[Start of section]

/-- The state that a core saves (R197, R266): its user warps, groups, scratchpad, barrier objects, mailbox entries and copies; its
monitor entries are marked ABSENT (R126). Log entry 34. -/
def State.saveCore (s0 : State) (c : Nat) : State :=
  let s := s0.leaveAll c
  let k := s.core c
  if k.gen = 0 then s
  else
    let v : Vault := { pa := k.slot.vault, park := k.slot.park, core := c, gen := k.gen, job := k.job, warps := k.warps.filter (fun w => !w.sup)
                       groups := k.groups, sp := k.sp, bars := k.bars, mbox := k.mbox.filter (fun e => e.gen == k.gen)
                       heldRecs := k.heldRecs.filter (fun x => x.2.gen == k.gen), copies := k.copies
                       splog := s.hb.within (hbSp c 0) Config.spadBytes }
    let s1 : State := { s with
      hb := (s.hb.forget (hbSp c 0) Config.spadBytes).depart k.gen c
      vaults := v :: s.vaults.filter (fun x => x.pa != v.pa)
      mons := s.mons.map (fun (m : Mon) => if m.dev == s.dev && m.core == c && m.gen == k.gen && m.st == .armed then { m with st := .absent } else m) }
    (s1.updCore c (fun q => { q with
      gen := 0, job := 0, warps := q.warps.filter Warp.sup, groups := [], bars := [], copies := []
      mbox := q.mbox.filter (fun e => e.gen != k.gen), heldRecs := q.heldRecs.filter (fun x => x.2.gen != k.gen) })).layVault v k.aclk

/-- A supervisor warp at Shatus's entry point (R504), its registers full and zero. -/
def supWarp (entry : DWord) (age : Nat) : Warp :=
  { wix := supWix, gid := 0, warp := 0, vBud := 64, wBud := 128, aBud := 0, pcs := List.replicate 32 entry, preds := List.replicate 16 0, sup := true
    place := some (0, 0), age := age }

/-- Restart the supervisor warp (R504). -/
def State.restartSup (s : State) (c : Nat) : State :=
  (s.updCore c (fun k => { k with
    restart := false
    warps := k.warps.filter (fun w => !w.sup) ++ [supWarp s.supEntry (k.slices.getD 0 {}).cyc] })).ringRec { cls := 8, code := 1, core := c, info := c }

/-- The restore is about to begin (R200, R512): the slot now in force is the one to restore, a superseded one is recorded, and the clock
changes first if it is to. The switch at the end of a pre-emption slot to an entry whose SWT fell within the slot changes the clock too, as the
switch to that entry, which R17 has at its timetable boundary, would have done (DEDUCED, log entry 54). -/
def State.turn (s : State) (c : Nat) : State :=
  let k := s.core c
  let t := s.target c
  let same := k.inc.holds t || k.inc.gen = 0
  let s1 := if same then s else s.ringRec { cls := 5, code := 6, core := c, info := k.inc.gen * 2 ^ 16 }
  let ph : SwPh := if t.aclk != 0 && t.aclk != k.aclk then .clock else .restore
  let s2 := s1.updCore c (fun k => { k with inc := t, phase := ph, phAt := s.ptb })
  if same then s2 else s2.shelveTills k.inc.gen

/-- switchSaveEnd (R197, R504, R512). -/
def execSwitchSaveEnd (core : Nat) (s : State) : Host.Outcome State Fault Refusal :=
  let k := s.core core
  if k.phase != .save then .next s
  else
    let s1 := (s.saveCore core).shelveTills k.gen
    ((if k.restart then s1.restartSup core else s1).turn core).out

/-- clockChangeEnd (R200). Log entry 54. -/
def execClockChangeEnd (core : Nat) (s : State) : Host.Outcome State Fault Refusal :=
  let k := s.core core
  if k.phase == .clock && k.phAt + 1000 ≤ s.ptb then ((s.updCore core (fun k => { k with aclk := k.inc.aclk })).turn core).out
  else .next s

/-! ### Restore -/

/-- The context that the vault of a slot holds: none when its header's GEN is 0, or names no context saved there (R198, R203). -/
def State.saved (s : State) (c : Nat) (x : SlotIn) : Option Vault :=
  let g := fld (leVal (s.peek x.vault 8)) 15 0
  if g = 0 then none else s.vaults.find? (fun v => v.pa == x.vault && v.core == c && v.gen == g && v.gen == x.gen)

/-- Wake the warps whose entries are DONE, and arm the others (R126). -/
def State.rearm (s : State) (c gen : Nat) : State :=
  let mine (m : Mon) : Bool := m.dev == s.dev && m.core == c && m.gen == gen
  let s1 := (s.mons.filter (fun m => mine m && m.st == .done)).foldl (fun (t : State) m =>
    match t.wakeWarp c m.wix gen m.held with
    | some u => { u with mons := u.mons.filter (· != m) }
    | none => { t with mons := t.mons.filter (· != m) }) s
  ({ s1 with mons := s1.mons.map (fun (m : Mon) => if mine m && m.st == .absent then { m with st := .armed } else m) } : State).monRefillAll

/-- Spilled records of a die come back on chip while it has room, the oldest of each till first (R76, R78). -/
def State.unspill (s : State) (die : Nat) : State :=
  let back (a : List TRec × Nat) (r : TRec) : List TRec × Nat :=
    if r.spilled && a.2 != 0 then (a.1 ++ [{ r with spilled := false }], a.2 - 1) else (a.1 ++ [r], a.2)
  let go := s.tills.foldl (fun (a : List Till × Nat) t =>
    if t.die == die && s.running t.gen then
      let (rs, n) := t.recs.foldl back ([], a.2)
      (a.1 ++ [{ t with recs := rs }], n)
    else (a.1 ++ [t], a.2)) ([], 8192 - s.onChip die)
  { s with tills := go.1 }
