-- ==== Sys2Proof/Machine/Fabric.lean ====
section
/-! DEFINITION. Links and ports (R213 to R220, R246 to R250, R516 to R520, R534, R535), acknowledgement and retransmission (R224, R521), and
unreachable destinations (R522, R523, R528, R531, R532). Port numbers 0 to 30 are local links; 31 + i is global port i. -/

namespace Sys2Proof.Machine

/-! ### Registers of ports -/

/-- The status register of a port: LLSTAT or GPSTAT. -/
def portStat (p : Nat) : Nat := if p < 31 then oLLSTAT + 8 * p else oGPSTAT + 8 * (p - 31)

/-- Link or port number of a class 6 record (R538). -/
def portInfo (p : Nat) : Nat := if p < 31 then p else (p - 31) + 256

/-- The port receives: its link is up, or it is UP, in DRAIN or in RELOCK. -/
def State.portLive (s : State) (p : Nat) : Bool :=
  if p < 31 then s.linkUp p else p < 95 && [1, 2, 4].contains (s.portState (p - 31))

/-- Add to a saturating 16-bit count of a status register. -/
def State.countStat (s : State) (p hi lo n : Nat) : State :=
  let w := s.cpw (portStat p)
  s.setCpw (portStat p) (setFld w hi lo (min 65535 (fld w hi lo + n)))

/-! ### Forwarding (R215, R216, R250) -/

/-- A packet that is not for this package goes on by the active table; without a candidate, or beyond level 4, it is lost and recovered
end to end (R521). hop: the level of its next hop; by: the port it came by. One that a member of the group has sent to this package as its
gateway leaves the group here (R215). -/
def State.forward (s : State) (p : Packet) (hop by_ pair n : Nat) : State :=
  let own := s.dev / 32
  let q : Packet := if p.val && p.vgrp.toNat = own then { p with val := false } else p
  let goal := if q.val then q.vgrp.toNat else q.dst.toNat / 32
  let cs := if q.val then (s.legs q.vgrp.toNat).map Prod.fst else s.minimal q.dst.toNat
  match s.best (cs.filter (fun c => goal == own || 31 ≤ by_ || 31 ≤ c.port)), decide (4 < hop) with
  | some c, false => s.onPort c.port hop q (some (by_, pair))
  | _, _ => s.updPort by_ (fun q => q.free pair n)

/-- A whole packet of n flits has arrived by a port: it is taken here, which frees its slots, or goes on. -/
def State.arrived (s : State) (p : Packet) (hop by_ pair n : Nat) : State :=
  if p.dst.toNat = s.dev then (s.updPort by_ (fun q => q.free pair n)).arrive p
  else s.forward p (hop + 1) by_ pair n

/-! ### Drain markers (R247, R534) -/

/-- drainMarkerSend (R247): once the queued flits are sent. -/
def execDrainMarkerSend (port : Nat) (s : State) : Host.Outcome State Fault Refusal :=
  let p := s.port (31 + port)
  if port < 64 && s.portState port = 2 && !p.marked && p.queue.isEmpty then
    (((s.putFlit (31 + port) (nulFlit 1 [])).updPort (31 + port) (fun q => { q with marked := true, at_ := s.ptb })).darkIf port).out
  else .next s

/-- The far end's marker: it may come before this end enters DRAIN. -/
def State.farMarker (s : State) (i : Nat) : State :=
  if [1, 2].contains (s.portState i) then (s.updPort (31 + i) (fun q => { q with farMarked := true })).darkIf i else s

/-- drainMarkerReceive (R247). -/
def execDrainMarkerReceive (port : Nat) (s : State) : Host.Outcome State Fault Refusal :=
  (if port < 64 then s.farMarker port else s).out

/-- Packets that came by a port and have not been passed on are lost, and their slots are free (R534). -/
def State.loseOnward (s : State) (p : Nat) : State :=
  let gone := s.ports.flatMap (fun q => q.queue.filter (cameBy p))
  gone.foldl (fun (t : State) x => t.updPort p (fun q => q.free ((x.2.2.map Prod.snd).getD 0) 1))
    { s with ports := s.ports.map (fun (q : Port) => { q with queue := q.queue.filter (fun x => !cameBy p x) }) }

/-- drainMarkerTimeout (R534). -/
def execDrainMarkerTimeout (port : Nat) (s : State) : Host.Outcome State Fault Refusal :=
  let p := s.port (31 + port)
  if port < 64 && s.portState port = 2 && p.marked && !p.farMarked && p.at_ + 100000 ≤ s.ptb then
    ((((s.setPort port 3).updPort (31 + port) Port.dropRx).loseOnward (31 + port)).ringRec { cls := 6, code := 9, info := port }).out
  else .next s

/-! ### Resynchronisation and audit (R220, R520) -/

/-- The body of a resynchronisation flit. -/
def Port.resyncBody (p : Port) : List Byte :=
  let g := p.audit
  [2, BitVec.ofNat 8 g] ++ p.freed.flatMap (fun v => leBytes 2 v)
    ++ (List.range 7).flatMap (fun i => leBytes 2 (if 7 * g + i < 20 then p.sent.getD (7 * g + i) 0 else 0))

def State.sendResync (s : State) (p : Nat) : State :=
  let b := (s.port p).resyncBody
  (s.putFlit p (nulFlit (b.headD 0) (b.drop 1))).updPort p (fun q => { q with audit := (q.audit + 1) % 3 })

/-- resyncTimer (R220). -/
def execResyncTimer (port : Nat) (s : State) : Host.Outcome State Fault Refusal :=
  (if s.portLive port then s.sendResync port else s).out

/-- What the receiver of a resynchronisation flit does. -/
def State.resync (s : State) (p : Nat) (body : List Byte) : State :=
  let w (o : Nat) : Nat := leVal ((body.drop o).take 2)
  let g := (body.getD 1 0).toNat
  let q := s.port p
  let pairs := (List.range 7).filter (fun i => g < 3 && 7 * g + i < 20)
  let lostOf (i : Nat) : Nat := (w (42 + 2 * i) + 2 ^ 16 - q.rcvd.getD (7 * g + i) 0) % 2 ^ 16
  let lost := pairs.foldl (fun n i => n + lostOf i) 0
  let s1 := s.updPort p (fun q => pairs.foldl (fun (q : Port) i =>
    { q with
      freed := modNth q.freed (7 * g + i) (fun v => (v + lostOf i) % 2 ^ 16), rcvd := setNth q.rcvd (7 * g + i) (w (42 + 2 * i)) })
    { q with ret := (List.range 20).map (fun k => w (2 + 2 * k)) })
  let s2 := if lost = 0 then s1
    else (s1.countStat p 47 32 lost).rateRec (0x6030000 + p) { cls := 6, code := 3, info := portInfo p + min 65535 lost * 2 ^ 16 }
  s2.drainPort p (s2.port p).queue.length

/-! ### Receiving flits (R218, R219, R518) -/

/-- A flit whose CRC fails. -/
def State.badFlit (s : State) (p : Nat) : State :=
  let s1 := s.countStat p 63 48 1
  let s2 := s1.updPort p (fun q => { q with crcs := s.ptb :: q.crcs.filter (fun t => decide (s.ptb < t + 1000000)) })
  let n := (s2.port p).crcs.length
  if 1000 ≤ n then s2.rateRec (0x6010000 + p) { cls := 6, code := 1, info := portInfo p + min 65535 n * 2 ^ 16 }
  else s2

[End of section]

§ Exercise requirements
The entries above hold a line with "let ph : SwPh" and a later line with "others (R126). -/". Write out exactly those lines and all lines between, nothing more.

§ Answer box
  let ph : SwPh := if t.aclk != 0 && t.aclk != k.aclk then .clock else .restore
  let s2 := s1.updCore c (fun k => { k with inc := t, phase := ph, phAt := s.ptb })
  if same then s2 else s2.shelveTills k.inc.gen

/-- switchSaveEnd (R197, R504, R512). -/
def execSwitchSaveEnd (core : Nat) (s : State) : Host.Outcome State Fault Refusal :=
  let k := s.core core
  if k.phase != .save then .next s
  else
    let s1 := (s.saveCore core).shelveTills k.gen
    ((if k.restart then s1.restartSup core else s1).turn core).out

/-- clockChangeEnd (R200). Log entry 54. -/
def execClockChangeEnd (core : Nat) (s : State) : Host.Outcome State Fault Refusal :=
  let k := s.core core
  if k.phase == .clock && k.phAt + 1000 ≤ s.ptb then ((s.updCore core (fun k => { k with aclk := k.inc.aclk })).turn core).out
  else .next s

/-! ### Restore -/

/-- The context that the vault of a slot holds: none when its header's GEN is 0, or names no context saved there (R198, R203). -/
def State.saved (s : State) (c : Nat) (x : SlotIn) : Option Vault :=
  let g := fld (leVal (s.peek x.vault 8)) 15 0
  if g = 0 then none else s.vaults.find? (fun v => v.pa == x.vault && v.core == c && v.gen == g && v.gen == x.gen)

/-- Wake the warps whose entries are DONE, and arm the others (R126). -/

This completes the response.